Brunswick Technologies Inc. and the University of Maine have teamed up to develop a fiberglass-reinforced composite panel using wood waste. The Department of Energy is footing 45 percent of the project's total cost of $170,000; BTI and UMaine are contributing the rest in cash and resources.
``It's an innovative marriage of wood byproducts and textile reinforcing fibers to develop new hybrid panels that can be marketed commercially to the construction industry,'' said Martin Grimnes, chief executive and owner of the Brunswick, Maine, firm.
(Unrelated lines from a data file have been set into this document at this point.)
-- ==== Sys2Proof/Machine/State.lean ====
section
/-! DEFINITION. The state of the SPE (10_state.md R17) as plain data, what the host drives on the input
ports (R12), the state after reset, and the reasons a step can stop: there are none but an instruction
the model has not reached. -/

namespace Sys2Proof.Machine

/-- What the input ports hold in one tick (10_state.md R12). `clk` is the step itself. A port is stable
when it meets the set-up and hold times of the edge that ends the tick (70_reset_and_hazards.md R116);
one that is not changes too close to that edge, and its level is then the one before the change. One flag
a port, `req_word` as a whole: DESIGN CHOICE (log 7). -/
structure PortInput where
  /-- `rst_n`: reset, active low. -/
  rstN : Bool
  /-- `req_valid`: the host offers a request in this tick. -/
  reqValid : Bool
  /-- `req_word`: the request word, read only by the edge that accepts it. -/
  reqWord : RequestWord
  /-- Is `rst_n` stable? -/
  rstNStable : Bool := true
  /-- Is `req_valid` stable? -/
  reqValidStable : Bool := true
  /-- Is `req_word` stable? -/
  reqWordStable : Bool := true
deriving DecidableEq, Repr

/-- The machine. The first ten fields are the architectural state of 10_state.md R17, in its order; a
one-bit element is a `Bool`, `true` for level 1. The last three are the model's own. -/
structure State where
  /-- `st`, the sequencer state (R18). -/
  st : SeqState
  /-- `fsr`, the frame shift register (R19). -/
  fsr : ShiftWord
  /-- `bcnt`, the bits not yet finished (R20). -/
  bcnt : BitVec 5
  /-- `pcnt`, the ticks left in the phase after the current one (R21). -/
  pcnt : Nat
  /-- `lcd_cs_n`, chip-select, active low (R22). -/
  lcdCsN : Bool
  /-- `lcd_wr`, the write strobe (R22). -/
  lcdWr : Bool
  /-- `lcd_data`, serial data (R22). -/
  lcdData : Bool
  /-- `resp_valid`, the completion pulse (R16). -/
  respValid : Bool
  /-- `resp_ignored`, the one status flag (R26). -/
  respIgnored : Bool
  /-- `resp_data`, the value of the request accepted last (R23). -/
  respData : DataByte
  /-- S, U and F_CLK, constants of a run (00_scope.md R6, 10_state.md R27; log 2). -/
  params : Params
  /-- What the host drives in the coming ticks, the next edge's first (log 1). -/
  inputs : List PortInput
  /-- How many unspecified outcomes have been drawn (log 7). -/
  draws : Nat
deriving DecidableEq, Repr

/-- The SPE raises no exception and no request can fail once accepted (60_exceptions.md R97, R102), so
there is no fault: nobody raises one, and nothing rests on one (safe). -/
inductive Fault
deriving DecidableEq, Repr

/-- Why the model gives no meaning. The spec gives every instruction its effect, so there is no reason
but the first. -/
inductive Refusal where
  /-- Raised by an arm of `exec` whose instruction has no meaning yet (safe: the machine goes on where
  the model stops). No arm raises it. -/
  | notModelled (mnemonic : String)
deriving DecidableEq, Repr

/-- The three outcomes of a step on this machine. -/
abbrev Out := Host.Outcome State Fault Refusal

/-- The machine right after a reset edge: the reset values of 10_state.md R17. The three fields of the
model's own are DESIGN CHOICES (log 1, 2, 7). -/
def State.reset : State where
  st := .idle
  fsr := 0x00000
  bcnt := 0
  pcnt := 0
  lcdCsN := true
  lcdWr := true
  lcdData := false
  respValid := false
  respIgnored := false
  respData := 0x00
  params := Config.params
  inputs := []
  draws := 0

end Sys2Proof.Machine
end

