-- ==== Sys2Proof/Certificates/Slice0/Obligations.lean ====
section
/-! DEFINITION. The statements about the model, for the provers. Each docstring names the rule of spec/ a
statement formalises, or says that it rests on a choice of the model. -/

open Sys2Proof Sys2Proof.Machine

/-! ## Encoding -/

/-- 30_encoding.md R56: `Decode(w)` is total, field by field. -/
def Obligations.DecodeReadsTheFourFormats : Prop :=
  ∀ w : RequestWord,
    (decodeRequest w).isRequest = true ∧
    ((w.extractLsb' 14 2).toNat = 0 → decodeRequest w = .cmd (w.extractLsb' 0 8)) ∧
    ((w.extractLsb' 14 2).toNat = 1 →
      decodeRequest w = .write (w.extractLsb' 8 6) (w.extractLsb' 0 8)) ∧
    ((w.extractLsb' 14 2).toNat = 2 →
      decodeRequest w = .digit (w.extractLsb' 9 5) (w.getLsbD 4) (w.extractLsb' 0 4)) ∧
    ((w.extractLsb' 14 2).toNat = 3 →
      decodeRequest w = .lookup (w.getLsbD 4) (w.extractLsb' 0 4))

/-- Decoding an encoded instruction gives it back, for all six rows of the opcode table and every value
of every operand. -/
def Obligations.DecodeOfEncodeIsTheInstruction : Prop :=
  ∀ i : Instr, decode (encode i) = .ok i

/-- Encoding a decoded request word gives the word with its reserved bits cleared. -/
def Obligations.EncodeOfDecodeClearsReservedBits : Prop :=
  ∀ w : RequestWord, encode (decodeRequest w) = .request (clearReserved w)

/-- 30_encoding.md R55: words that differ only in reserved bits do the same in the machine, none stops
it, and the assembler sets no reserved bit. -/
def Obligations.ReservedBitsAreIgnored : Prop :=
  (∀ w v : RequestWord, clearReserved w = clearReserved v →
    decodeRequest w = decodeRequest v ∧
    ∀ (s : State) (p : PortInput) (rest : List PortInput),
      step { s with inputs := { p with reqWord := w } :: rest } =
        step { s with inputs := { p with reqWord := v } :: rest } ∧
      ∃ t, step { s with inputs := { p with reqWord := w } :: rest } = .next t) ∧
  ∀ (a : Asm) (w : RequestWord), assemble a = .ok w → clearReserved w = w

/-- Words written out bit by bit from the encodings of 30_encoding.md R51 to R54, R58 and R59 decode to
the instructions they stand for. -/
def Obligations.SampleWordsDecodeAsTheSpecWrites : Prop :=
  decodeTableWord 16 0b0000000000000011 = some (.cmd 0x03) ∧
  decodeTableWord 16 0b0100010010101111 = some (.write 4 0xAF) ∧
  decodeTableWord 16 0b1000001000010101 = some (.digit 1 true 5) ∧
  decodeTableWord 16 0b1100000000011000 = some (.lookup true 8) ∧
  decodeTableWord 12 0b100000000110 = some (.frameCmd 0x03) ∧
  decodeTableWord 17 0b10100010010101111 = some (.frameWrite 4 0xAF)

/-- The mode prefix tells a frame's kind and length: what a receiver accepts has one of the two prefixes
with its length, and every frame of every request is such a string and is read back as that frame. -/
def Obligations.ModePrefixTellsKindAndLength : Prop :=
  (∀ (bits : List Bool) (i : Instr), decodeFrame bits = .ok i →
    (bits.take 3 = [true, false, false] ∧ bits.length = 12 ∧ ∃ code, i = .frameCmd code) ∨
    (bits.take 3 = [true, false, true] ∧ bits.length = 17 ∧ ∃ addr data, i = .frameWrite addr data)) ∧
  ∀ (w : RequestWord) (f : Frame), f ∈ (transact w).1 →
    f.bits.length = f.len ∧
    decodeFrame f.bits =
      .ok (match f with
        | .cmd code => .frameCmd code
        | .wr addr data => .frameWrite addr data)

/-! ## Fetching a request -/

/-- A synchronous step that accepts a request is the meaning of the decoded request, on the state whose
current tick is over. This holds of the word on the port and of a word placed by `withFetchWord`, which an idle
machine with synchronous inputs and no reset accepts at the very next edge; a placed wire frame runs as
the request that sends it (the placing is the model's own, log 6 and log 10). -/
def Obligations.StepRunsTheDecodedRequest : Prop :=
  (∀ (s : State) (w : RequestWord), s.synchronous = true → s.accepts = some w →
    step s = exec (decodeRequest w) s.advance) ∧
  (∀ (s : State) (w : RequestWord),
    (s.withFetchWord 16 w.toNat).accepts = some w ∧
    step (s.withFetchWord 16 w.toNat) =
      exec (decodeRequest w) (s.withFetchWord 16 w.toNat).advance) ∧
  (∀ (s : State) (code : CommandCode),
    step (s.withFetchWord 12 (cmdFrameWord code).toNat) =
      exec (.cmd code) (s.withFetchWord 12 (cmdFrameWord code).toNat).advance) ∧
  ∀ (s : State) (addr : Address) (data : DataByte),
    step (s.withFetchWord 17 (writeFrameWord addr data).toNat) =
      exec (.write addr data) (s.withFetchWord 17 (writeFrameWord addr data).toNat).advance

/-- 10_state.md R14: `req_ready` is 1 exactly when `rst_n` is 1 and the sequencer is in IDLE, and it
does not depend on `req_valid` or `req_word`. -/
def Obligations.ReadyExactlyInIdleOutOfReset : Prop :=
  (∀ s : State, s.reqReady = true ↔ s.sampled.rstN = true ∧ s.st = .idle) ∧
  ∀ (s : State) (p : PortInput) (v : Bool) (w : RequestWord) (rest : List PortInput),
    ({ s with inputs := { p with reqValid := v, reqWord := w } :: rest } : State).reqReady =
      ({ s with inputs := p :: rest } : State).reqReady

/-- 10_state.md R15: at an edge whose ports are synchronous a request is accepted exactly when
`req_valid` and `req_ready` are both 1, and it is the word on the port; and the port is read at no other
edge: in a frame, in reset, or with `req_valid` at 0, the edge is the same for every other `req_valid`
and `req_word` that keep it so, even ones that change too close to it. -/
def Obligations.AcceptedExactlyWhenValidAndReady : Prop :=
  (∀ (s : State) (w : RequestWord), s.synchronous = true →
    (s.accepts = some w ↔
      s.sampled.rstN = true ∧ s.st = .idle ∧ s.sampled.reqValid = true ∧ s.sampled.reqWord = w) ∧
    (s.accepts.isSome = true ↔ s.sampled.reqValid = true ∧ s.reqReady = true)) ∧
  ∀ (s : State) (p q : PortInput) (rest : List PortInput),
    p.rstNStable = true → q.rstNStable = true → p.rstN = q.rstN →
    (s.st ≠ .idle ∨ p.rstN = false ∨
      (p.reqValidStable = true ∧ p.reqValid = false ∧
        q.reqValidStable = true ∧ q.reqValid = false)) →
    step { s with inputs := p :: rest } = step { s with inputs := q :: rest }

/-! ## Instructions -/

/-- The accepting edge of CMD from IDLE: the response registers take (0, code), chip-select falls and
the 12 frame bits `100 code 0` stand left-aligned in the shift register; all else is unchanged. -/
def Obligations.CmdOpensItsFrame : Prop :=
  ∀ (code : CommandCode) (s : State), s.st = .idle →
    exec (.cmd code) s =
      .next { s with
        respIgnored := false, respData := code, respValid := false
        lcdCsN := false, st := .lead, bcnt := 12, pcnt := 0
        fsr := BitVec.ofNat 17 ((0x800 + 2 * code.toNat) * 32) }

/-- The accepting edge of WRITE from IDLE: (0, data), chip-select falls and the 17 frame bits `101 addr
data` stand in the shift register, for every address; all else is unchanged. -/
def Obligations.WriteOpensItsFrame : Prop :=
  ∀ (addr : Address) (data : DataByte) (s : State), s.st = .idle →
    exec (.write addr data) s =
      .next { s with
        respIgnored := false, respData := data, respValid := false
        lcdCsN := false, st := .lead, bcnt := 17, pcnt := 0
        fsr := BitVec.ofNat 17 (0x14000 + 256 * addr.toNat + data.toNat) }
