/-! ### A frame's first three bits -/

/-- What a receiver accepts begins as a kind of frame and has its length (30_encoding.md R60). -/
theorem decodeFrame_eq_ok {bits : List Bool} {i : Instr} (h : decodeFrame bits = .ok i) :
    (bits.take 3 = [true, false, false] ∧ bits.length = 12 ∧ ∃ code, i = .frameCmd code) ∨
    (bits.take 3 = [true, false, true] ∧ bits.length = 17 ∧
      ∃ addr data, i = .frameWrite addr data) := by
  unfold decodeFrame at h
  split_ifs at h with hcmd hlen hlast hwr hlen
  · exact .inl ⟨hcmd, hlen, _, (Except.ok.inj h).symm⟩
  · exact .inr ⟨hwr, hlen, _, _, (Except.ok.inj h).symm⟩

/-- Settles O6. -/
theorem modePrefixTellsKindAndLength : Obligations.ModePrefixTellsKindAndLength := by
  refine ⟨fun bits i => decodeFrame_eq_ok, fun w f _ => ?_⟩
  cases f with
  | cmd code => exact ⟨bitsMsb_length _, decodeFrame_cmdFrameWord code⟩
  | wr addr data => exact ⟨bitsMsb_length _, decodeFrame_writeFrameWord addr data⟩

end Sys2Proof
end

section
/-! The accepting edge of each instruction as one equation (41_frame_composer.md R78 to R81,
42_segment_encoder.md R93, R94), what it leaves unchanged, and the request placed on the port. -/

namespace Sys2Proof.Machine

/-! ### Opening a frame -/

/-- The loaded frame as a number (40_bit_transmitter.md R66). -/
theorem setWidth_shiftLeft_eq_ofNat {L : Nat} (f : BitVec L) (n : Nat) :
    f.setWidth 17 <<< n = BitVec.ofNat 17 (f.toNat * 2 ^ n) := by
  apply BitVec.eq_of_toNat_eq
  simp [BitVec.toNat_shiftLeft, Nat.shiftLeft_eq]

theorem State.startFrame_cmdFrameWord (s : State) (code : CommandCode) :
    s.startFrame (cmdFrameWord code) =
      { s with
        lcdCsN := false, st := .lead, bcnt := 12, pcnt := 0
        fsr := BitVec.ofNat 17 ((0x800 + 2 * code.toNat) * 32) } := by
  rw [State.startFrame, State.load, setWidth_shiftLeft_eq_ofNat, cmdFrameWord_toNat]
  rfl

theorem State.startFrame_writeFrameWord (s : State) (addr : Address) (data : DataByte) :
    s.startFrame (writeFrameWord addr data) =
      { s with
        lcdCsN := false, st := .lead, bcnt := 17, pcnt := 0
        fsr := BitVec.ofNat 17 (0x14000 + 256 * addr.toNat + data.toNat) } := by
  rw [State.startFrame, State.load, setWidth_shiftLeft_eq_ofNat, writeFrameWord_toNat, Nat.sub_self,
    Nat.pow_zero, Nat.mul_one]
  rfl

theorem exec_cmd (code : CommandCode) (s : State) :
    exec (.cmd code) s =
      .next (((s.respond false code).startFrame (cmdFrameWord code)).finish false) := rfl

theorem exec_write (addr : Address) (data : DataByte) (s : State) :
    exec (.write addr data) s =
      .next (((s.respond false data).startFrame (writeFrameWord addr data)).finish false) := rfl

theorem exec_frameCmd (code : CommandCode) (s : State) :
    exec (.frameCmd code) s = .next ((s.startFrame (cmdFrameWord code)).finish false) := rfl

theorem exec_frameWrite (addr : Address) (data : DataByte) (s : State) :
    exec (.frameWrite addr data) s =
      .next ((s.startFrame (writeFrameWord addr data)).finish false) := rfl

/-- Settles O10. -/
theorem cmdOpensItsFrame : Obligations.CmdOpensItsFrame := by
  intro code s _
  rw [exec_cmd, State.startFrame_cmdFrameWord]
  rfl

/-- Settles O11. -/
theorem writeOpensItsFrame : Obligations.WriteOpensItsFrame := by
  intro addr data s _
  rw [exec_write, State.startFrame_writeFrameWord]
  rfl

/-- Settles O14: the composer opens a wire frame as it opens a request's. -/
theorem wireFramesAreOpenedByTheComposer : Obligations.WireFramesAreOpenedByTheComposer := by
  refine ⟨fun code s _ => ?_, fun addr data s _ => ?_⟩
  · rw [exec_frameCmd, State.startFrame_cmdFrameWord]
    rfl
  · rw [exec_frameWrite, State.startFrame_writeFrameWord]
    rfl

/-- Settles O12: with a pattern DIGIT is the WRITE of O11, whose address is `2·pos`. -/
theorem digitOpensItsFrameOrIsIgnored : Obligations.DigitOpensItsFrameOrIsIgnored := by
  refine fun pos colon d s hst => ⟨fun hd => ?_, fun hd => ?_⟩
  · obtain ⟨p, hp⟩ := (exists_lutRead_iff d).mpr hd
    refine ⟨p, hp, ?_⟩
    rw [exec_digit_eq_exec_write (segmentPattern_of_lutRead colon hp),
      writeOpensItsFrame _ _ s hst, digitAddress_toNat]
  · rw [exec_digit_of_no_pattern (segmentPattern_of_ge colon hd)]
    rfl

/-- Settles O19: `startFrame_sendsFrame` at the lengths of the two frames. -/
theorem wireFramesGoOutBitByBit : Obligations.WireFramesGoOutBitByBit :=
  ⟨fun code s hok _ => ⟨_, exec_frameCmd code s,
      startFrame_sendsFrame _ (by decide) (by decide) hok⟩,
    fun addr data s hok _ => ⟨_, exec_frameWrite addr data s,
      startFrame_sendsFrame _ (by decide) (by decide) hok⟩⟩

/-! ### The two shapes of an accepting edge -/

/-- A frame's bits as a word (41_frame_composer.md R79). -/
def Frame.word : (f : Frame) → BitVec f.len
  | .cmd code => cmdFrameWord code
  | .wr addr data => writeFrameWord addr data

theorem Frame.bitsMsb_word (f : Frame) : bitsMsb f.word = f.bits := by
  cases f <;> rfl

theorem Frame.len_pos (f : Frame) : 1 ≤ f.len := by
  cases f <;> simp [Frame.len]

theorem Frame.len_le (f : Frame) : f.len ≤ 17 := by
  cases f <;> simp [Frame.len]

/-- The machine when a request without a frame has been accepted with `resp`. -/
def State.answered (s : State) (resp : Response) : State :=
  (s.respond resp.ignored resp.data).finish true
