-- ==== Sys2Proof/Machine/Dispatch.lean ====
section
/-! DEFINITION. `exec`: the one dispatch from a decoded command to its meaning, the step in which the block accepts it
(spec rules R161 and R182). -/

namespace Sys2Proof.Machine

def exec (i : Instr) (s : State) : Host.Outcome State Fault Refusal :=
  match i with
  | .prepare blk fs => Sys2Proof.Machine.execPrepare blk fs s
  | .release => Sys2Proof.Machine.execRelease s
  | .process nch ns => Sys2Proof.Machine.execProcess nch ns s
  | .flush => Sys2Proof.Machine.execFlush s
  | .wrCoef band k => Sys2Proof.Machine.execWrCoef band k s
  | .wrGain band g => Sys2Proof.Machine.execWrGain band g s
  | .wrEnable en => Sys2Proof.Machine.execWrEnable en s
  | .rdReg idx => Sys2Proof.Machine.execRdReg idx s

end Sys2Proof.Machine
end

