-- ==== Sys2Proof/Machine/Core.lean ====
section
/-! DEFINITION. The machine as the host's interface takes it. -/

def Sys2Proof.core : Host.Core :=
  { State := Sys2Proof.Machine.State
    Fault := Sys2Proof.Machine.Fault
    Refusal := Sys2Proof.Machine.Refusal
    step := Sys2Proof.Machine.step
    reset := Sys2Proof.Machine.State.reset }
end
The project also unites industry and academia, as stipulated by the DOE grant, which runs through August and was awarded through the Center for Technology Transfer, a nonprofit outfit in Portland, Maine.
The partnership's goal is to demonstrate the viability of the composite panel product, not to engineer new technology, Grimnes said by telephone Dec. 1. But a primary motive is to find a better use for Maine's No. 1 natural resource: wood.
The project especially is tar-geting wood waste and lower-grade species of trees, such as poplars, which grow like weeds but are not very strong, Grimnes said. On a per-square-mile basis Maine is the most heavily forested state in the country, said UMaine spokesman Jake Ward. Much of that timber is used to make paper, which uses just 40 percent of the tree and wastes the rest, Grimnes said. Maine transports nearly 3,000 tons of wood waste to be landfilled out of state each day, at a price of $98 million a year, Grimnes said.
``And that's what we're looking at taking advantage of,'' he said.
His firm's niche is in developing machines to make heavy-weight fabric, predominantly of fiberglass, which is sewn into nylon, polyester or, sometimes, glass. Its expertise is in orienting reinforcing fibers, and doing it cost effectively, he said.
UMaine has strong ties with the paper and wood processing industries. The Portland university's Wood Science and Technology program, which is heading up the panel research, handpicked BTI as its partner in the project, Ward said.
As a team they hope to develop a hybrid composite panel that can compete with established products, such as plywood, particle board and oriented strand board. A market study, under way since September, will map out those competitors' strengths and weaknesses in terms of their structural properties, processability, ease of handling, environmental concerns - and cost.
``If this is going to be a more costly product, you need to justify why it's going to cost more and whether the market will pay for it. There are definitely going to be products that Georgia-Pacific [Resins Inc.] can make that are so cost-effective and cheap we can't touch them,'' Grimnes said.
But, he added that the North American market for plywood and like materials is huge, about $5 billion a year, and even a small piece of that could mean big gains for BTI. In fact, BTI has first dibs on commercializing the panel, should it get to that stage. But, if the project shows that the panel is not feasible - ``if this has to be spun by a young maiden turning gold into hay,'' as Grimnes said - then the company won't follow through.
The $75,725 grant is part of DOE's Experimental Program to Stimulate Competitive Research. EPSCOR targets states, like Maine, that have not received much government money for research and development, said CTT project manager Tom Lynott. CTT selected the BTI-UMaine project from four competing submissions, all collaborations between private firms and research universities.
Norway-born Grimnes, 48, started BTI in 1984. In December the firm began moving its six machines to a new, 50,000-square-foot plant in Brunswick, where production should be in full swing by May. Grimnes said he expects material sales this year of more than $16 million.
BTI and UMaine linked up earlier this year for the Maine Composites Alliance, a group formed to exploit new opportunities in plastics.